Periodically scan for vulnerabilities on all supported release branches

[gerardsn]

We currently scan for vulnerabilities using CodeQL and govulncheck on the master and V* branches when a PR is opened/merged into these branches.

We should periodically scan for vulnerabilities on the same branches (or at least supported versions). I can't find a reliable way to schedule github actions for other branches because:

• each branch requires its own github action file since you manually need to specify the branch if it is not the main branch. using a matrix for branches in actions/checkout allows using 1 file. This means we need to manually add a new action for every released minor version.
• schedules are automatically deactivated after 60 days of inactivity on the repo.
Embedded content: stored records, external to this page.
-- ==== Sys2Proof/Syntax.lean ====
section
/-!
DEFINITION. Syntax.lean: the commands of the RLK1600, one constructor per row of spec/opcode_table.json in the
table's order, and the types of their operands.
-/
namespace Sys2Proof

/-- A Field Half: 0 is A, 1 is B. -/
abbrev HalfIx := Fin 2
/-- A local channel, 0-15 (R79). -/
abbrev ChIx := Fin 16
/-- A Binder pair, 0-3 (R256). -/
abbrev PairIx := Fin 4
/-- A Crib, 0-31 (R312). -/
abbrev CribIx := Fin 32
/-- A check-value unit, 0-3. -/
abbrev UnitIx := Fin 4
/-- A Binder register W0-W15 (R256). -/
abbrev RegIx := BitVec 4

/-- What a piece of Binder work took: its cycles as engine A counts them (R533), that is issue and entry cycles, load latency and
issue limit, slots held by the commit drain, and the cycles of an EMIT beyond its first; the single-bit errors of program and
data memory corrected meanwhile (R287); and how many of the cycles lie before the last boundary, for a tine that began before it. -/
structure Slots where
  issue : Nat := 0
  grn : Nat := 0
  shd : Nat := 0
  crib : Nat := 0
  corr : Nat := 0
  issue0 : Nat := 0
  grn0 : Nat := 0
  shd0 : Nat := 0
  crib0 : Nat := 0
  deriving DecidableEq, Repr

/-- All cycles of a piece of work. -/
def Slots.total (x : Slots) : Nat := x.issue + x.grn + x.shd + x.crib

/-- The cycles before the last boundary. -/
def Slots.early (x : Slots) : Slots :=
  { issue := min x.issue x.issue0, grn := min x.grn x.grn0, shd := min x.shd x.shd0, crib := min x.crib x.crib0 }

/-- The cycles of two parts together. -/
def Slots.plus (x y : Slots) : Slots :=
  { issue := x.issue + y.issue, grn := x.grn + y.grn, shd := x.shd + y.shd, crib := x.crib + y.crib }

/-- The cycles of the rest. -/
def Slots.minus (x y : Slots) : Slots :=
  { issue := x.issue - y.issue, grn := x.grn - y.grn, shd := x.shd - y.shd, crib := x.crib - y.crib }

/-- Raw results of one modulator for one stook: precision path, fast path, fast secondary sub-stream; an overload in
either direction at any MCLK cycle (R145, R163). -/
structure ModRaw where
  prec : Int := 0
  fast : Int := 0
  sec : Int := 0
  high : Bool := false
  low : Bool := false
  deriving DecidableEq, Repr

/-- What a fast window of one channel yields (R140): raw primary and secondary results of its modulator and their
overload, the IO voltage on the threshold path in mV, the sink current in µA, whether the current limit is engaged, and
whether an input clamp carries more than 5 mA. -/
structure ChSample where
  raw : ModRaw := {}
  io : Int := 0
  sink : Nat := 0
  limit : Bool := false
  clamp : Bool := false
  deriving DecidableEq, Repr

/-- What a fast window yields: the channels 0-15, the spare slices of A and B, VFIELD in mV and total output current in
mA of A and B. -/
structure WinSample where
  chans : List ChSample := []
  spares : List ModRaw := []
  vfield : List Nat := []
  total : List Nat := []
  deriving DecidableEq, Repr

/-- What a stook yields: the modulators of channels 0-15, the spare slices of A and B, and the internal quantity each
spare measures, in the units of R192. -/
structure StookRaw where
  chans : List ModRaw := []
  spares : List ModRaw := []
  ints : List Int := []
  deriving DecidableEq, Repr

/-- An alarm strap over the two phases of its reading (R545, R554): the pad in mV at the end of the source phase and of the sink phase,
and whether it changed between them. -/
structure AlmPhases where
  source : Nat := 0
  sink : Nat := 0
  changed : Bool := false
  deriving DecidableEq, Repr

/-- The straps at their latch: MODE[1:0], and YROLE high (R323, R544). -/
structure Straps where
  mode : Fin 4 := 0
  follower : Bool := false
  deriving DecidableEq, Repr

/-- The flash as power-on finds it (R324, R325, R507): a device answers SFDP, it meets the requirements, its size in MiB,
it declares program and erase suspend, its maximum page program time in µs; the records of the two boot record sectors in order, and the words of slots A and B. -/
structure FlashIn where
  found : Bool := true
  supported : Bool := true
  mib : Nat := 16
  suspend : Bool := true
  pageUs : Nat := 100
  records : List (List Word) := []
  slotA : List Word := []
  slotB : List Word := []
  deriving DecidableEq, Repr

/-- A transaction header as it arrives, but for the opcode, which the command names (R356): reserved bits [55:51], SNAP,
INC, SEAL, COUNT, ADDR, CRC8; with SEAL the seal word and the seal CRC word that follow it (R352, R396). `stray`: a reserved code of
R359 that stands in the place of the command's own opcode; no command presents one otherwise. `cut`: HSEL_N rises in the device part of
a transaction that is no read of registers, and whether the device's seal word had been sent by then (R372, R374, R397). -/
structure HostHdr where
  rsv : BitVec 5 := 0
  snap : Bool := false
  inc : Bool := true
  isSealed : Bool := false
  count : BitVec 16 := 1
  addr : BitVec 24 := 0
  crc : BitVec 8 := 0
  sealWord : BitVec 32 := 0
  sealCrc : BitVec 32 := 0
  stray : Option (BitVec 8) := none
  cut : Option Bool := none
  deriving DecidableEq, Repr

/-- COUNT of a header. -/
def HostHdr.n (h : HostHdr) : Nat := h.count.toNat

/-- What the fetch of a READ, POP or SNAP meets: errors of the Granary by host address, true for an uncorrectable one (R300, R302),
the ticks from its end to the last bit of the device part, or to the rise of HSEL_N that cuts it off (R373, R374), those to the last
bit of the device's seal word, and for a cut whether that word had been sent by then (R397). -/
structure Fetch where
  ecc : List (BitVec 24 × Bool) := []
  ticks : Nat := 0
  sealTicks : Nat := 0
  cut : Option Bool := none
  deriving DecidableEq, Repr

/-- What the scrub finds in its word: 0 nothing, 1 a corrected error, 2 an uncorrectable one (R301); and the errors that reads of
other blocks have met since, by host address, true for an uncorrectable one (R300, R302). -/
structure Scrub where
  found : Fin 3
  met : List (BitVec 24 × Bool) := []
  deriving DecidableEq, Repr

/-- What the sensors that no signal shows have read in an hour (R495), in 0.01 °C: the logic die, as lengths of time in ticks and the
temperature in each, and the junctions of each channel in the order of their readings. -/
structure Ageing where
  logic : List (Nat × Int) := []
  junctions : List (List Int) := []
  deriving DecidableEq, Repr
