-- ==== Sys2Proof/Decode.lean ====
section
/-!
DEFINITION. Decode.lean: the commands that a table word spells. No row of spec/opcode_table.json gives a command any bits
(every row's field list is empty): the device decodes no command word of its own. What its own blocks decode stands with
them: Binder words in Machine/BinderCode.lean, transaction headers in Machine/Host.lean, bales in Machine/Gleaner.lean.
-/
namespace Sys2Proof

/-- The command that a word of `nbits` bits spells: none, since no row has bits. -/
def decodeTableWord (_nbits _w : Nat) : Option Instr := none

end Sys2Proof
end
This is probably fine, but the schedule is not automatically reactivated if the repo has new activity.
• schedules are deactivated if the user that made the last change to the 'cron' is removed from the organization. To reactivate the schedule, a change should be made to the 'cron' schedule (a change to the Github action file is insufficient).
• schedule outcomes are only sent to the user that last modified the 'cron' value

So the main concern is: scheduled actions are easily deactivated without any warning, and it is hard to (re-)activate them.

[gerardsn]

CodeQL is now scheduled to run twice per week

[gerardsn]

remaining concerns are limitations of the ecosystem and are accepted as is.